Libya’s Friends Need to be Ready for Intervention “if GNA Asks for Help,” France

France’s Foreign Minister Jean Marc Ayrault Friday urged Libya’s friends to be ready for intervention even militarily if the Government of National Accord (GNA) calls for such intervention.

Jean Marc Ayrault’s comments came as GNA led by Prime Minister-designate Faiez Serraj is trying to impose its authority in capital Tripoli, reportedly deserted by its former rulers.

“Libya is a concern shared by all the countries of the region and beyond,” Ayrault told a French newspaper.

“The chaos which prevails there today aids the rapid development of terrorism. It is a direct threat to the region and to Europe,” he added.

For the French top diplomat, the unity government cannot fully assume power in Libya if terrorist groups, chiefly IS, still control Libya. IS is establishing its new base in the North African country as it is being defeated in Iraq and Syria.

“We must be prepared to respond if the national unity government of (prime minister-designate Fayez) al-Sarraj asks for help, including on the military front,” Ayrault said.

He specified that military intervention could come as soon as the GNA requests it, but it is out of the question to launch a military intervention “outside the political process.”

Meanwhile the GNA and its Head Serraj are basking in mounting support of Libyans. After receiving the backing of 10 key Libyan coastal cities as well as all Tripoli municipalities, Prime Minister-designate Serraj took a walk at Tripoli’s Martyr square where he was greeted by people chanting bye bye to former Tripoli-based Administration Prime Minister Khalifa Ghwell.
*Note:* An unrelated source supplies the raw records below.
@[simp] theorem supervise_frame (x0 : Deck) (x1 : RawFrame) (s : State) :
    (supervise x0 x1 s).2.part = s.part ∧ (supervise x0 x1 s).2.sync = s.sync ∧ (supervise x0 x1 s).2.chains = s.chains ∧
    (supervise x0 x1 s).2.nextCapture = s.nextCapture ∧ (supervise x0 x1 s).2.inputs = s.inputs ∧
    (supervise x0 x1 s).2.drives = s.drives ∧ (supervise x0 x1 s).2.beacons = s.beacons ∧
    (supervise x0 x1 s).2.bars = s.bars ∧ (supervise x0 x1 s).2.recent = s.recent ∧
    (supervise x0 x1 s).2.readerErrors = s.readerErrors ∧ (supervise x0 x1 s).2.gates = s.gates ∧
    (supervise x0 x1 s).2.plat = s.plat ∧ (supervise x0 x1 s).2.alloc = s.alloc ∧ (supervise x0 x1 s).2.tables = s.tables ∧
    (supervise x0 x1 s).2.visits = s.visits ∧ (supervise x0 x1 s).2.tickets = s.tickets ∧
    (supervise x0 x1 s).2.time = s.time ∧ (supervise x0 x1 s).2.watch = s.watch ∧
    (supervise x0 x1 s).2.settings = s.settings ∧ (supervise x0 x1 s).2.freeCount = s.freeCount ∧
    (supervise x0 x1 s).2.pending = s.pending := by
  unfold supervise
  (try dsimp only); (repeat' split) <;> (try simp) <;> (try simp_all)

@[simp] theorem refillEnded_frame (x0 : Deck) (s : State) :
    (refillEnded x0 s).part = s.part ∧ (refillEnded x0 s).intakes = s.intakes ∧ (refillEnded x0 s).sync = s.sync ∧
    (refillEnded x0 s).nextCapture = s.nextCapture ∧ (refillEnded x0 s).inputs = s.inputs ∧
    (refillEnded x0 s).drives = s.drives ∧ (refillEnded x0 s).beacons = s.beacons ∧ (refillEnded x0 s).bars = s.bars ∧
    (refillEnded x0 s).recent = s.recent ∧ (refillEnded x0 s).readerErrors = s.readerErrors ∧
    (refillEnded x0 s).gates = s.gates ∧ (refillEnded x0 s).plat = s.plat ∧ (refillEnded x0 s).alloc = s.alloc ∧
    (refillEnded x0 s).tables = s.tables ∧ (refillEnded x0 s).visits = s.visits ∧ (refillEnded x0 s).tickets = s.tickets ∧
    (refillEnded x0 s).time = s.time ∧ (refillEnded x0 s).watch = s.watch ∧ (refillEnded x0 s).link = s.link ∧
    (refillEnded x0 s).settings = s.settings ∧ (refillEnded x0 s).freeCount = s.freeCount ∧
    (refillEnded x0 s).pending = s.pending := by
  unfold refillEnded
  (try dsimp only); (repeat' split) <;> (try simp) <;> (try simp_all)

@[simp] theorem intakeFrame_frame (x0 : Deck) (x1 : FrameEntry) (s : State) :
    (intakeFrame x0 x1 s).part = s.part ∧ (intakeFrame x0 x1 s).nextCapture = s.nextCapture ∧
    (intakeFrame x0 x1 s).inputs = s.inputs ∧ (intakeFrame x0 x1 s).drives = s.drives ∧
    (intakeFrame x0 x1 s).beacons = s.beacons ∧ (intakeFrame x0 x1 s).bars = s.bars ∧
    (intakeFrame x0 x1 s).recent = s.recent ∧ (intakeFrame x0 x1 s).readerErrors = s.readerErrors ∧
    (intakeFrame x0 x1 s).gates = s.gates ∧ (intakeFrame x0 x1 s).plat = s.plat ∧ (intakeFrame x0 x1 s).alloc = s.alloc ∧
    (intakeFrame x0 x1 s).tables = s.tables ∧ (intakeFrame x0 x1 s).visits = s.visits ∧
    (intakeFrame x0 x1 s).tickets = s.tickets ∧ (intakeFrame x0 x1 s).time = s.time ∧
    (intakeFrame x0 x1 s).watch = s.watch ∧ (intakeFrame x0 x1 s).link = s.link ∧
    (intakeFrame x0 x1 s).settings = s.settings ∧ (intakeFrame x0 x1 s).freeCount = s.freeCount ∧
    (intakeFrame x0 x1 s).pending = s.pending := by
  unfold intakeFrame
  (try dsimp only); (repeat' split) <;> (try simp) <;> (try simp_all)

@[simp] theorem goodFrame_frame (x0 : Deck) (x1 : RawFrame) (s : State) :
    (goodFrame x0 x1 s).part = s.part ∧ (goodFrame x0 x1 s).nextCapture = s.nextCapture ∧
    (goodFrame x0 x1 s).inputs = s.inputs ∧ (goodFrame x0 x1 s).drives = s.drives ∧
    (goodFrame x0 x1 s).beacons = s.beacons ∧ (goodFrame x0 x1 s).bars = s.bars ∧ (goodFrame x0 x1 s).recent = s.recent ∧
    (goodFrame x0 x1 s).readerErrors = s.readerErrors ∧ (goodFrame x0 x1 s).gates = s.gates ∧
    (goodFrame x0 x1 s).plat = s.plat ∧ (goodFrame x0 x1 s).alloc = s.alloc ∧ (goodFrame x0 x1 s).tables = s.tables ∧
    (goodFrame x0 x1 s).visits = s.visits ∧ (goodFrame x0 x1 s).tickets = s.tickets ∧ (goodFrame x0 x1 s).time = s.time ∧
    (goodFrame x0 x1 s).watch = s.watch ∧ (goodFrame x0 x1 s).settings = s.settings ∧
    (goodFrame x0 x1 s).freeCount = s.freeCount ∧ (goodFrame x0 x1 s).pending = s.pending := by
  unfold goodFrame
  (try dsimp only); (repeat' split) <;> (try simp) <;> (try simp_all)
Serraj arrived by sea in Tripoli on Wednesday flanked by some of his close collaborators of the Presidency Council. He has established a temporary headquarters at Bu Sitta naval base.

Libya slid into chaos following the overthrow and killing of Muammar Gaddafi in 2011 in a NATO-backed revolution.

The United Nations snatched in December, after lengthy peace talks in Morocco, a peace agreement between rival camps which accepted to form a unity government. These camps later on dodged to endorse the government formed by Serraj.